Он протянул Василию папку с грифом особой важности и регистрационным номером, открытой датой, когда ориентировочно данный документ может быть рассекречен. Внутри имелась вклейка с перечнем должностных лиц, которые имеют право ознакомиться с данным документом. Василий нашел в очень коротком списке фамилии Говорова и свою.
Егоров ерзал от нетерпения. Горел желанием приступить к чтению. Он успел углядеть в шапке, что это стенограмма с аудионосителя.
— А где сама запись?
Ермилов показал ему красноречивую фигу:
— Получишь, когда прочтешь это и сделаешь предварительное заключение о целесообразности дальнейших экспертиз. Нам не нужны лишние уши и глаза.
— Хорошо бы проанализировать собеседников так же, как мы интервью курда разложили по полочкам. А тут явно необходима фоноскопическая экспертиза.
— Ты хоть выслушай задачу.
— Как в школе. Условия задачи, — пробормотал Вася.
Он уже догадывался, что будет. Его сейчас прибьют гвоздями запретов к полу и прикажут переползти площадь, где некогда стоял незабвенный товарищ Дзержинский, а теперь постамент Железного Феликса закатали в плитку, как и всю Москву.
— Первое — необходимо установить личности говорящих.
— Вот для этого и нужна экспертиза, — встрял Василий.
— Второе, — строго взглянул на него Ермилов, повысив голос, — выяснить, была ли эта беседа единственной или нет.
— Ха! — не сдержал эмоций майор. — Шутка?
Ермилов покосился на него и вместо ожидаемого выговора за фривольный тон пожаловался:
— Я тоже так подумал, когда меня инструктировали. Не шутка, — мрачный Ермилов покачал головой. — Ты думал, это все трудности? Нет, дорогой ты мой Стефаныч. Это только цветочки. А ягодки — без необходимости не проводить никаких экспертиз, держать все в глубочайшей тайне. Так что тебе с Говоровым придется стать и лингвистами, и аналитиками, и политологами, и геополитиками, чтобы понять что к чему. Единственное, о чем я договорился, мы сможем делать запросы в СВР с конкретными вопросами, которые не позволят кому бы то ни было догадаться о нашем главном интересе.

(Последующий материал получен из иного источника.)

-- ==== Sys2Proof/Tests/Slice0.lean ====
section
/-! SUPPORT. The model's own tests, with results from spec/ (mostly the vectors of 95_test_vectors.md, named by their
row), and a witness for the hypotheses of every obligation that has some. -/

namespace Sys2Proof.Tests

-- One theorem at a time: the kernel's evaluations below wait for one another, each on a thread of its own.
set_option Elab.async false

open Sys2Proof.Machine

/-! ### Fixtures -/

/-- The next state, where there is one. -/
def nextOf (o : Host.Outcome State Fault Refusal) : Option State :=
  match o with
  | .next s => some s
  | .fault _ => none
  | .refused _ => none

/-- The fault, where there is one. -/
def faultOf (o : Host.Outcome State Fault Refusal) : Option Fault :=
  match o with
  | .fault f => some f
  | .next _ => none
  | .refused _ => none

/-- STATUS and ERR_INFO after the outcome. -/
def statusAfter (o : Host.Outcome State Fault Refusal) : Option (Word × Word) :=
  (nextOf o).map (fun t => (t.status.word, t.errInfo.word))

/-- The words of a space from 0 on, after the outcome. -/
def wordsAfter (o : Host.Outcome State Fault Refusal) (sp : Space) (n : Nat) : Option (List (Option Word)) :=
  (nextOf o).map (fun t => (List.range n).map (t.peek sp))

/-- `s` with the word `w` pending, as the host's check places it. -/
def runWord (s : State) (w : Nat) : Host.Outcome State Fault Refusal := step (s.withFetchWord 64 w)

/-- Configuration T of 95_test_vectors.md. -/
def cfgT : Cfg where
  sampleRate := 16#32
  frameRate := 4#32
  frameDur := 0x3FE0000000000000#64
  nfft := 8#32
  nfilt := 2#32
  ncep := 2#32
  lowerFreq := 0x0000000000000000#64
  upperFreq := 0x4020000000000000#64
  alpha := 0x3FE0000000000000#64

/-- 1.0 to 10.0, the signal of 95_test_vectors.md section 4.3. -/
def signalT : List Word :=
  [0x3FF0000000000000#64, 0x4000000000000000#64, 0x4008000000000000#64, 0x4010000000000000#64,
   0x4014000000000000#64, 0x4018000000000000#64, 0x401C000000000000#64, 0x4020000000000000#64,
   0x4022000000000000#64, 0x4024000000000000#64]

/-- The window of configuration T, row F12b. -/
def windowT : List Word :=
  [0x3FB47AE147AE147C#64, 0x3FD03457817F43ED#64, 0x3FE48E35C82F9F09#64, 0x3FEE8AD1AA43F234#64,
   0x3FEE8AD1AA43F234#64, 0x3FE48E35C82F9F0A#64, 0x3FD03457817F43EF#64, 0x3FB47AE147AE147C#64]

/-- Configuration T with its window built and the signal in DMEM; ARG5 = `x`. -/
def stateT (x : Nat) : State :=
  { State.reset with
    cfg := cfgT
    sigLen := 10#64
    args := #v[0#64, 0#64, 0#64, 0#64, 0#64, BitVec.ofNat 64 x]
    status := { Status.reset with winValid := true }
    bufs := { Buffers.unwritten with win := Memory.block 0 windowT }
    dmem := Memory.block 0 signalT }

/-- A state of configuration T at a frame stage with `raw`, `cond` and `wnd` in the frame buffers. -/
def stageT (st : FrameStage) (raw cond wnd : List Word) : State :=
  { stateT 0 with
    status := { Status.reset with winValid := true, frameStage := st }
    bufs := { (stateT 0).bufs with
      raw := Memory.block 0 raw, cond := Memory.block 0 cond, wnd := Memory.block 0 wnd } }

/-- The reset state with the operands of a DCT command. -/
def dctState (src dst n k rows : Nat) (x : Word) (input : List Word) : State :=
  { State.reset with
    args := #v[BitVec.ofNat 64 src, BitVec.ofNat 64 dst, BitVec.ofNat 64 n, BitVec.ofNat 64 k,
      BitVec.ofNat 64 rows, x]
    dmem := Memory.block src input }

/-- An instance of two contexts. -/
def twoContexts : Caps := { Caps.default with numCtx := 2 }

/-! ### Well-formedness and decoding -/

theorem test_wellFormed_refuses_absent_context :
    Instr.wellFormed 2 (.ctxReset 2#2) = false ∧ Instr.wellFormed 3 (.preemph 3#2) = false ∧
    Instr.wellFormed 1 (.framePrep 1#2) = false ∧ Instr.wellFormed 4 (.framePrep 3#2) = true := by decide

theorem test_decode_control_and_filterbank :
    decode 4 0x00#64 = .ok .nop ∧ decode 4 0x10#64 = .ok .fbBuild ∧ decode 4 0x11#64 = .ok .mel ∧
    decode 4 0x12#64 = .ok .melInv := by decide

theorem test_decode_frame :
    decode 4 0x20#64 = .ok .winBuild ∧ decode 4 0x321#64 = .ok (.ctxReset 3#2) ∧
    decode 4 0x22#64 = .ok .frameCount ∧ decode 4 0x23#64 = .ok .frameFetch ∧
    decode 4 0x224#64 = .ok (.preemph 2#2) ∧ decode 4 0x25#64 = .ok .window ∧
    decode 4 0x126#64 = .ok (.framePrep 1#2) := by decide

theorem test_decode_spectral :
    decode 4 0x30#64 = .ok .specPower ∧ decode 4 0x31#64 = .ok .specProject ∧
    decode 4 0x32#64 = .ok .specLogMel := by decide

— Так ведь СВР нам и дала эту запись…
— Знает только их руководство. Некоторые экспертизы они провели сами. Но я пока тебе их не дам. Хочется получить твое и говоровское независимое мнение.
Вася покрутил головой, словно его душил галстук.

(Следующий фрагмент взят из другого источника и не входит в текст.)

-- ==== Sys2Proof/Machine/Flags.lean ====
section
/-! DEFINITION. The notice causes: raising an edge cause, evaluating the level causes, the flagged set and NOTIFY
(spec/09_notices.md). -/

namespace Sys2Proof.Machine

/-! Causes as members of a set of sixteen (9.1). -/

def ticketDone : BitVec 16 := 0x0001
def ticketFailed : BitVec 16 := 0x0002
def grantMissed : BitVec 16 := 0x0004
def liftFault : BitVec 16 := 0x0008
def ticketLateCause : BitVec 16 := 0x0010
def craneStarvedCause : BitVec 16 := 0x0020
def arrivalRefused : BitVec 16 := 0x0040
def priorityArrival : BitVec 16 := 0x0080
def holdingHigh : BitVec 16 := 0x0100
def poolLow : BitVec 16 := 0x0200
def taskPoolEmpty : BitVec 16 := 0x0400
def gangUnassigned : BitVec 16 := 0x0800
def stationOffline : BitVec 16 := 0x1000
def linkError : BitVec 16 := 0x2000
def portTimeout : BitVec 16 := 0x4000
def shiftChange : BitVec 16 := 0x8000

/-- The level causes, 8 to 11 (9.1). -/
def levelCauses : BitVec 16 := 0x0F00

/-- The edge causes (9.1). -/
def edgeCauses : BitVec 16 := 0xF0FF

/-- R199. -/
def Berth.raise (b : Berth) (cause : BitVec 16) : Berth := { b with nu := { b.nu with raw := b.nu.raw ||| cause } }

def flag (p : Bool) (cause : BitVec 16) : BitVec 16 := if p then cause else 0

/-- The level causes whose conditions hold (R112, R27, R116, R129). -/
def Berth.levels (b : Berth) : BitVec 16 :=
  flag (b.params.holdMark ≤ b.occupancy) holdingHigh
    ||| flag (b.freeTickets ≤ b.params.poolMark) poolLow
    ||| flag (b.freeTasks == 0) taskPoolEmpty
    ||| flag (b.ltu.tasks.any fun t => t.state == .opened) gangUnassigned

/-- R200: the raw bit of each level cause follows its condition. -/
def Berth.evalLevels (b : Berth) : Berth :=
  { b with nu := { b.nu with raw := (b.nu.raw &&& edgeCauses) ||| b.levels } }

/-- R201. -/
def Notices.flagged (n : Notices) : BitVec 16 := n.raw &&& n.enable

/-- R202: NOTIFY is driven low; it is released while RESET is asserted. -/
def notifyLow (s : State) : Bool := !s.port.inReset && s.berth.nu.flagged != 0

end Sys2Proof.Machine
end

— Шеф, вы ведь ознакомились, — он тряхнул папкой. — А что тут за бомба в двух словах?
— Это, если можно так выразиться, сепаратные переговоры американцев, турок в присутствии израильтян. По Сирии. Есть уже некие предположения, кто бы это мог быть, я имею в виду по персонам.
— Если мы с Леней будем иметь список кандидатов, надо же провести фоноскопическую экспертизу. Люди, как я понимаю, известные, значит, есть образцы голосов, выступления в прессе.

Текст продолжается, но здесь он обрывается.